The Slovenia Times

Key to Success: Public, Private Sector Should Not be "Enemies"



Reorganising Public Sector was the "again" the key topic. But how, when, how we will do it? This was the challenge for Boris Koprivnikar, Minister of Public Administration of the Republic of Slovenia,Tomaž Lanišek, MBA, General Manager OEM Europe & CIS, Knauf Insulation Slovenija and mag. Branko Žibret, MBA, Managing Partner for Eastern Europe, A.T. Kearney, an analytical and practical view on how to create a more efficient public administration.

But the key message definitely came from Jaka Repanšek, chair of the AmCham Intellectual Property Committee, who highlighted the achievements of our athletes. By wearing a ski-jumping hat on Shrove Tuesday (people traditionally dress up and join a carnival on that day in Slovenia) he paid tribute to Peter Prevc, who flew over a quarter of a kilometer on Saturday. As an interesting fact, Repanšek added that Peter Prevc is a member of the Slovenian police force and as such, a public servant. He further added: "A public administration official, Tina Maze, won two gold and one silver medal at the World Ski Championship. A nation with only two million inhabitants has super-powers in several sporting disciplines. This allows us to think about what we can achieve in other areas. These sportsmen can teach us that success, individual or societal, in a competitive environment, is dependent on our responsiveness and flexibility."

Repanšek further pointed out the importance of bridging the divides between US and YOU. "By that, I am talking about the divisions between us - the business sector, and them - the public sector, and vice versa. Such splits are extremely counter-productive for the nation with a number of inhabitants, which equals that of a major European city." 

Minister Koprivnikar agreed that the state should be run as a company, but he also said that running the state was a much more complex job: "When you run the state you have the public opinion, trade unions, civil society...".

The debate, which called for effective public administration as a condition for a successful economy, also heard Branko Žibret of AT Kearney, who compared the public and the real sectors, saying that their goal was the same; while the company served its clients the state served the citizens.

Žibret disagreed with the view that the state did not have competition, arguing that competition between countries was strong and that lagging behind could be measured in brain drain.

The minister said he would like to peg earnings of public employees to performance, but that measures for the assessment of their work and clear goals should be set up first and that the employees should be motivated to attain goals.

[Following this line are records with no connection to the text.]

-- ==== Sys2Proof/Tests/Slice0.lean ====
section
/-! SUPPORT. Tests with results from the spec's examples and vectors (95_test_vectors.md), and for each
statement a state and operands that meet its hypotheses. -/

namespace Sys2Proof.Tests

open Sys2Proof Sys2Proof.Machine

/-! ## Helpers -/

/-- The responses, STATUS and ERRS after a command; nothing if the model stops. -/
def outcome (o : Host.Outcome State Fault Refusal) : Option (List ResponseWord × Byte × Byte) :=
  match o with
  | .next t => some (t.responses.map Response.word, t.status, t.errs)
  | .fault _ => none
  | .refused _ => none

/-- The next state, if there is one. -/
def next? (o : Host.Outcome State Fault Refusal) : Option State :=
  match o with
  | .next t => some t
  | .fault _ => none
  | .refused _ => none

/-- A built state with the few LOG and EXP entries of 0x11D that a test needs (V2, V3). -/
def someTables : State :=
  { State.reset with
    built := true
    log := [(0, 0xFF#8), (1, 0#8), (2, 1#8), (3, 25#8), (7, 198#8), (9, 223#8), (0x8E, 254#8)]
    exp := [(8, 0x1D#8), (198, 0x07#8), (223, 0x09#8), (254, 0x8E#8), (255, 0x01#8), (453, 0x07#8),
      (508, 0x47#8), (509, 0x8E#8)] }

/-! ## Decoding: words written out from the formats of R71-R78 -/

-- V5: OP 0001, CMD[27:16] 0, A 01010011, B 11001010.
theorem test_decode_add : decode 0b00010000000000000101001111001010#32 = .ok (.add 0x53#8 0xCA#8) := by
  decide

-- V5.
theorem test_decode_sub : decode 0b00100000000000000101001111001010#32 = .ok (.sub 0x53#8 0xCA#8) := by
  decide

-- E1.
theorem test_decode_mul : decode 0b00110000000000000000001100000111#32 = .ok (.mul 3#8 7#8) := by
  decide

-- E3.
theorem test_decode_div : decode 0b01000000000000000000100100000011#32 = .ok (.div 9#8 3#8) := by
  decide

-- V8.
theorem test_decode_pow : decode 0b01010000000000000000001000001000#32 = .ok (.pow 2#8 8#8) := by
  decide

-- V9.
theorem test_decode_inv : decode 0b01100000000000000000001000000000#32 = .ok (.inv 2#8) := by
  decide

-- V10.
theorem test_decode_logr : decode 0b01110000000000001000111000000000#32 = .ok (.logr 0x8E#8) := by
  decide

-- V10: IDX = 509 needs CMD[8].
theorem test_decode_expr : decode 0b10000000000000000000000111111101#32 = .ok (.expr 509#9) := by
  decide

-- R233: MT is CMD[16].
theorem test_decode_build : decode 0b10010000000000010000000000011101#32 = .ok (.build 0x1D#8 true) := by
  decide

-- V10.
theorem test_decode_csrr : decode 0b10100000000000000000000000000011#32 = .ok (.csrr 3#2) := by
  decide

/-! ## Ill-formed words and numbers, one for each check -/

-- R79, V11.
theorem test_reserved_opcodes :
    wellFormedWord 0x00000000#32 = false ∧ wellFormedWord 0xFFFFFFFF#32 = false ∧
    wellFormedWord 0xB0000000#32 = false := by decide

-- R80, V11: a reserved bit in each of the formats R, U, X, C (twice), S.
theorem test_reserved_bits :
    wellFormedWord 0x10010000#32 = false ∧ wellFormedWord 0x60000201#32 = false ∧
    wellFormedWord 0x80000200#32 = false ∧ wellFormedWord 0x9000011D#32 = false ∧
    wellFormedWord 0x9002001D#32 = false ∧ wellFormedWord 0xA0000004#32 = false := by decide

-- The decoder refuses the same words by name.
theorem test_decode_refuses :
    decode 0xB0000000#32 = .error (.reservedOpcode 0xB#4) ∧
    decode 0x30100307#32 = .error (.reservedBits 0x3#4) ∧
    decode 0x9000011D#32 = .error (.reservedBits 0x9#4) := by decide

-- R84: 256 does not fit 8 bits, 512 does not fit 9.
theorem test_number_too_wide : fitsField 8 256 = false ∧ fitsField 9 512 = false := by decide

/-! ## One step of each command -/

-- V5, in the unbuilt state right after reset.
theorem test_add : outcome (exec (.add 0x53#8 0xCA#8) State.reset) = some ([0x0099#16], 0#8, 0#8) := by
  decide

-- V5.
theorem test_sub : outcome (exec (.sub 0x80#8 0x01#8) State.reset) = some ([0x0081#16], 0#8, 0#8) := by
  decide

-- V6: the largest index, 508.
theorem test_mul_log : outcome (exec (.mul 0x8E#8 0x8E#8) someTables) = some ([0x0047#16], 0#8, 0#8) := by
  decide

-- R133, R50: in MODE = 1 the entry at 256*3 + 7 answers, whatever LOG and EXP hold.
theorem test_mul_mtab :
    outcome (exec (.mul 3#8 7#8) { someTables with mode := true, log := [], mtab := [(775, 9#8)] }) =
      some ([0x0009#16], 0#8, 0#8) := by decide

-- E3: index 453.
theorem test_div : outcome (exec (.div 9#8 3#8) someTables) = some ([0x0007#16], 0#8, 0#8) := by decide

-- V7: 0/0 responds 0, 5/0 raises.
theorem test_div_by_zero :
    outcome (exec (.div 0#8 0#8) someTables) = some ([0x0000#16], 0#8, 0#8) ∧
    outcome (exec (.div 5#8 0#8) someTables) = some ([0x0100#16], 1#8, 0x01#8) := by decide

-- V8: index 8.
theorem test_pow : outcome (exec (.pow 2#8 8#8) someTables) = some ([0x001D#16], 0#8, 0#8) := by decide

-- V8: 0^0 raises.
theorem test_pow_zero : outcome (exec (.pow 0#8 0#8) someTables) = some ([0x0200#16], 2#8, 0x02#8) := by
  decide

-- E4: index 255, the duplicated entry.
theorem test_inv : outcome (exec (.inv 1#8) someTables) = some ([0x0001#16], 0#8, 0#8) := by decide

-- V9.
theorem test_inv_zero : outcome (exec (.inv 0#8) someTables) = some ([0x0200#16], 2#8, 0x02#8) := by
  decide

-- V10: the sentinel, and LOG[3] = 25.
theorem test_logr :
    outcome (exec (.logr 0#8) someTables) = some ([0x00FF#16], 0#8, 0#8) ∧
    outcome (exec (.logr 3#8) someTables) = some ([0x0019#16], 0#8, 0#8) := by decide

-- V10: the last entry, and the first index past it.
theorem test_expr :
    outcome (exec (.expr 509#9) someTables) = some ([0x008E#16], 0#8, 0#8) ∧
    outcome (exec (.expr 510#9) someTables) = some ([0x0700#16], 7#8, 0x40#8) := by decide

-- R172, V10: STATUS is read before it is written; CTRL is 0b000000, MODE, BUILT.
theorem test_csrr :
    outcome (exec (.csrr 3#2) { State.reset with status := 1#8 }) = some ([0x0001#16], 0#8, 0#8) ∧
    outcome (exec (.csrr 1#2) { State.reset with mode := true, built := true }) =
      some ([0x0003#16], 0#8, 0#8) := by decide

-- R172, V10: PRIM[7:0] after reset, and ERRS is not cleared.
theorem test_csrr_prim_errs :
    outcome (exec (.csrr 0#2) State.reset) = some ([0x001D#16], 0#8, 0#8) ∧
    outcome (exec (.csrr 2#2) { State.reset with errBits := 0x5F#7 }) =
      some ([0x005F#16], 0#8, 0x5F#8) := by decide

-- R100's example: LOG[2] = 1, EXP[8] = 0x1D, PRIM = 0x11D; V2: LOG[0x8E] = 254.
theorem test_build :
    (next? (exec (.build 0x1D#8 false) State.reset)).map (fun t =>
      ((t.prim, t.built, t.mode), t.log.read 2, t.log.read 0, t.log.read 0x8E, t.exp.read 8,
        t.exp.read 509, t.exp.read 510)) =
      some ((0x11D#9, true, false), some 1#8, some 0xFF#8, some 254#8, some 0x1D#8, some 0x8E#8,
        none) := by
  decide +kernel

-- V1: POLY 0x1B returns to 1 after 51 steps; P2: the block stays unbuilt.
theorem test_build_not_primitive :
    (next? (exec (.build 0x1B#8 false) State.reset)).map (fun t => (t.built, t.status, t.log)) =
      some (false, 5#8, []) := by
  decide +kernel

-- V1: the walk of 0x1D, s[0..15], and s[254], s[255].
theorem test_walk :
    (walk 0x11D#9).take 16 = [0x01#8, 0x02#8, 0x04#8, 0x08#8, 0x10#8, 0x20#8, 0x40#8, 0x80#8, 0x1D#8,
      0x3A#8, 0x74#8, 0xE8#8, 0xCD#8, 0x87#8, 0x13#8, 0x26#8] ∧
    (walk 0x11D#9)[254]? = some 0x8E#8 ∧ (walk 0x11D#9)[255]? = some 0x01#8 := by
  decide +kernel

-- V6, V12: the reference product under two polynomials.
theorem test_clmul : clmul 0x11D#9 0x53#8 0xCA#8 = 0x8F#8 ∧ clmul 0x12B#9 0x53#8 0xCA#8 = 0xDD#8 := by
  decide

/-! ## The command port -/

-- V11: an illegal word comes before NOT_BUILT (R210).
theorem test_illegal_word :
    outcome (step (State.reset.withFetchWord 32 0x30100307)) = some ([0x0600#16], 6#8, 0x20#8) := by
  decide

-- V11: MUL before BUILD.
theorem test_not_built :
    outcome (step (State.reset.withFetchWord 32 0x30000307)) = some ([0x0300#16], 3#8, 0x04#8) := by
  decide

-- R240: the command in flight responds, the one presented is held.
theorem test_hold :
    (next? (step { State.reset with
      inFlight := some 0x10000307#32, inputs := [.command 0x20000101#32] })).map
      (fun t => (t.responses, t.inputs, t.busy)) =
      some ([.ok 4#8], [.command 0x20000101#32], false) := by decide

-- R230, P5: reset in the middle of a command gives no response and clears ERRS.
theorem test_reset_abandons :
    (next? (step { State.reset with
      errBits := 0x28#7, status := 6#8, built := true, inFlight := some 0x10000307#32,
      inputs := [.reset] })).map (fun t => (t.responses, t.errs, t.status, t.built, t.busy)) =
      some ([], 0#8, 0#8, false, false) := by decide

-- R53: byte 0 is bits 7:0.
theorem test_byte_link : bytesOfWord 0x100053CA#32 = [0xCA#8, 0x53#8, 0x00#8, 0x10#8] := by decide

/-! ## Assembler text -/

-- R84, V6, V11.
theorem test_assemble_line :
    assembleLine "mul 0x8e, 2 ; index 254".toList = .ok (some 0x30008E02#32) ∧
    assembleLine "csrr status".toList = .ok (some 0xA0000003#32) ∧
    assembleLine ".word 0xFFFFFFFF".toList = .ok (some 0xFFFFFFFF#32) ∧
    assembleLine "expr 512".toList = .error .operandTooWide := by decide +kernel

-- R85, P4.
theorem test_assemble_program :
    assemble "build\nmul 0x03, 4\n\nsqr 0x1d".toList =
      .ok [0x9000001D#32, 0x30000304#32, 0x30001D1D#32] := by decide +kernel

/-! ## States that meet the hypotheses of the statements -/

/-- The state a BUILD of the default polynomial leaves, before its response. -/
def readyState (mt : Bool) : State := State.reset.commitTables 0x1D#8 mt (walk (polyOf 0x1D#8))

theorem default_primitive : isPrimitive (walk (polyOf 0x1D#8)) = true := by decide +kernel

theorem reset_inv : StateInv State.reset :=
  ⟨rfl, rfl, rfl, by decide, by simp [State.reset], fun _ => rfl, by simp [State.reset],
    by simp [State.reset]⟩

theorem readyState_inv (mt : Bool) : StateInv (readyState mt) where
  logCanonical := by simpa [readyState] using logTable_wfIn _
  expCanonical := by simpa [readyState] using expTable_wfIn _
  mtabCanonical := by
    cases mt
    · rfl
    · simpa [readyState] using mtabTable_wfIn _ _
  statusLegal := by simp [readyState, State.reset]
  statusRecorded := by simp [readyState, State.reset]
  primUnbuilt := by simp [readyState]
  modeBuilt := by simp [readyState]
  tablesBuilt := fun _ => tablesHold_commitTables _ mt default_primitive

theorem readyState_ready (mt : Bool) : Ready (readyState mt) := ⟨readyState_inv mt, rfl⟩

theorem readyState_prim (mt : Bool) : (readyState mt).prim = 0x11D#9 := by
  simp [readyState, polyOf]

theorem witness_EncodeOfDecodeIsTheWord :
    decode 0xA0000003#32 = .ok (.csrr 3#2) := by decide

theorem witness_OpcodeMapRowsDecideTheCommand :
    ((opcodeRow (Instr.expr 0#9).mnemonic).needs = .yes ∧ State.reset.built = false) ∧
    ((opcodeRow (Instr.build 0#8 true).mnemonic).needs = .mustBeZero ∧
      (readyState true).built = true) ∧
    (opcodeRow (Instr.csrr 0#2).mnemonic).needs = .no := ⟨⟨rfl, rfl⟩, ⟨rfl, rfl⟩, rfl⟩

theorem witness_EveryWordIsOneCommandOrIllegal :
    (opcodeRow .add).covers 0x1000FFFF#32 = true := by decide

theorem witness_ByteLinkIsLittleEndian : 0 < 4 ∧ 3 < 4 ∧ 0 < 2 ∧ 1 < 2 := by decide

theorem witness_StepRunsThePresentedCommand :
    (State.reset.present 0x100053CA#32).inFlight = none ∧
    (State.reset.present 0x100053CA#32).inputs = [.command 0x100053CA#32] ∧
    decode 0x100053CA#32 = .ok (.add 0x53#8 0xCA#8) := ⟨rfl, rfl, by decide⟩

theorem witness_BusyBlockHoldsThePresentedCommand :
    let s := { State.reset with
      inFlight := some 0x100053CA#32, inputs := [.command 0x20000101#32] }
    let u := { State.reset with inFlight := some 0x30100307#32, inputs := [.command 0x20000101#32] }
    s.inFlight = some 0x100053CA#32 ∧ s.inputs.head? ≠ some .reset ∧
    decode 0x100053CA#32 = .ok (.add 0x53#8 0xCA#8) ∧ (next? (step s)).isSome = true ∧
    u.inFlight = some 0x30100307#32 ∧ u.inputs.head? ≠ some .reset ∧
    (next? (step u)).isSome = true := by decide

theorem witness_IdleBlockWaits : State.reset.inFlight = none ∧ State.reset.inputs = [] := ⟨rfl, rfl⟩

theorem witness_ReservedOpcodeRaisesIllegalCommand :
    (State.reset.present 0x0FFFFFFF#32).inFlight = none ∧
    (State.reset.present 0x0FFFFFFF#32).inputs = [.command 0x0FFFFFFF#32] ∧
    ((0x0FFFFFFF#32).extractLsb' 28 4).toNat = 0 ∧ 0xB ≤ ((0xB0000000#32).extractLsb' 28 4).toNat ∧
    ∃ m, 0x30100307#32 &&& 0xF0000000#32 = (opcodeRow m).pattern ∧
      0x30100307#32 &&& (opcodeRow m).mask ≠ (opcodeRow m).pattern :=
  ⟨rfl, rfl, by decide, by decide, .mul, by decide⟩

theorem witness_IllegalCommandExactlyForReservedEncodings :
    (∀ m, 0xB0000000#32 &&& 0xF0000000#32 ≠ (opcodeRow m).pattern) ∧
    (∃ m, 0x9000011D#32 &&& 0xF0000000#32 = (opcodeRow m).pattern ∧
      0x9000011D#32 &&& (opcodeRow m).mask ≠ (opcodeRow m).pattern) ∧
    (∃ m, 0x900000FF#32 &&& 0xF0000000#32 = (opcodeRow m).pattern ∧
      0x900000FF#32 &&& (opcodeRow m).mask = (opcodeRow m).pattern) :=
  ⟨fun m => by cases m <;> decide, ⟨.build, by decide⟩, ⟨.build, by decide⟩⟩

theorem witness_EveryCommandGivesOneResponse :
    (∃ t, executeWord 0x1000FFFF#32 State.reset = .next t) ∧
    (∃ t, executeWord 0x00000000#32 State.reset = .next t) := ⟨⟨_, rfl⟩, ⟨_, rfl⟩⟩

theorem witness_AssertedResetAbandonsEverything :
    ({ readyState true with inFlight := some 0x30000307#32, inputs := [.reset] } : State).inputs =
      .reset :: [] := rfl

theorem witness_EveryStepKeepsTheInvariant :
    StateInv State.reset ∧ (∃ t, step State.reset = .next t) := ⟨reset_inv, _, rfl⟩

theorem witness_NoStepStops : StateInv (readyState true) ∧ StateInv State.reset :=
  ⟨readyState_inv true, reset_inv⟩

theorem witness_OnlyBuildWritesTheTables :
    ((Instr.csrr 0#2).mnemonic ≠ .build ∧ ∃ t, exec (.csrr 0#2) State.reset = .next t) ∧
    ((readyState true).built = true ∧ ∃ t, exec (.build 0#8 false) (readyState true) = .next t) ∧
    ((readyState true).inputs.head? ≠ some .reset ∧ ∃ t, step (readyState true) = .next t) :=
  ⟨⟨by decide, _, rfl⟩, ⟨rfl, _, rfl⟩, ⟨by simp [readyState, State.reset], _, rfl⟩⟩

theorem witness_DataResponsesDoNotDependOnOrder :
    Ready (readyState true) ∧ (Instr.mul 3#8 7#8).mnemonic ≠ .build ∧
    (Instr.mul 3#8 7#8).mnemonic ≠ .csrr ∧ ∃ t, exec (.build 0#8 true) (readyState true) = .next t :=
  ⟨readyState_ready true, by decide, by decide, _, rfl⟩

theorem witness_ErrsOnlyGrow :
    let s := ({ State.reset with errBits := 0x01#7 }).present 0x00000000#32
    s.inputs.head? ≠ some .reset ∧ (next? (step s)).isSome = true ∧ s.errs.getLsbD 0 = true := by
  decide

theorem witness_RaisingWritesStatusAndErrsOnly :
    ∃ t, executeWord 0x30000307#32 State.reset = .next t ∧
      t.responses = State.reset.responses ++ [.err .notBuilt] := ⟨_, rfl, rfl⟩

Meanwhile, Žibret acknowledged that the situation in the public sector was improving, which was echoed by the boss of Knauf Insulation Tomaž Lanišek, who said he had a positive experience with regard to one of the company's investments.

But Lanišek also complained of rigid and impractical rules and laws that he said public employees cannot bypass even when being cooperative.

Koprivnikar agreed that the rules needed changing, but also said that changing legislation or rules took a lot of time, while "panic fear" of changes blocked development.

While high taxes are often cited as one of Slovenia's problems, Lanišek said they were not the biggest obstacle for businesses. He said that more vital concern for foreign as well as domestic companies was the infrastructure and a predictable environment.

Žibret's main complaint against the public sector is inadequate management, with Koprivnikar agreeing that it focused too much on processes instead of goals. He said that Slovenians were very good at writing strategies but less good in implementing them.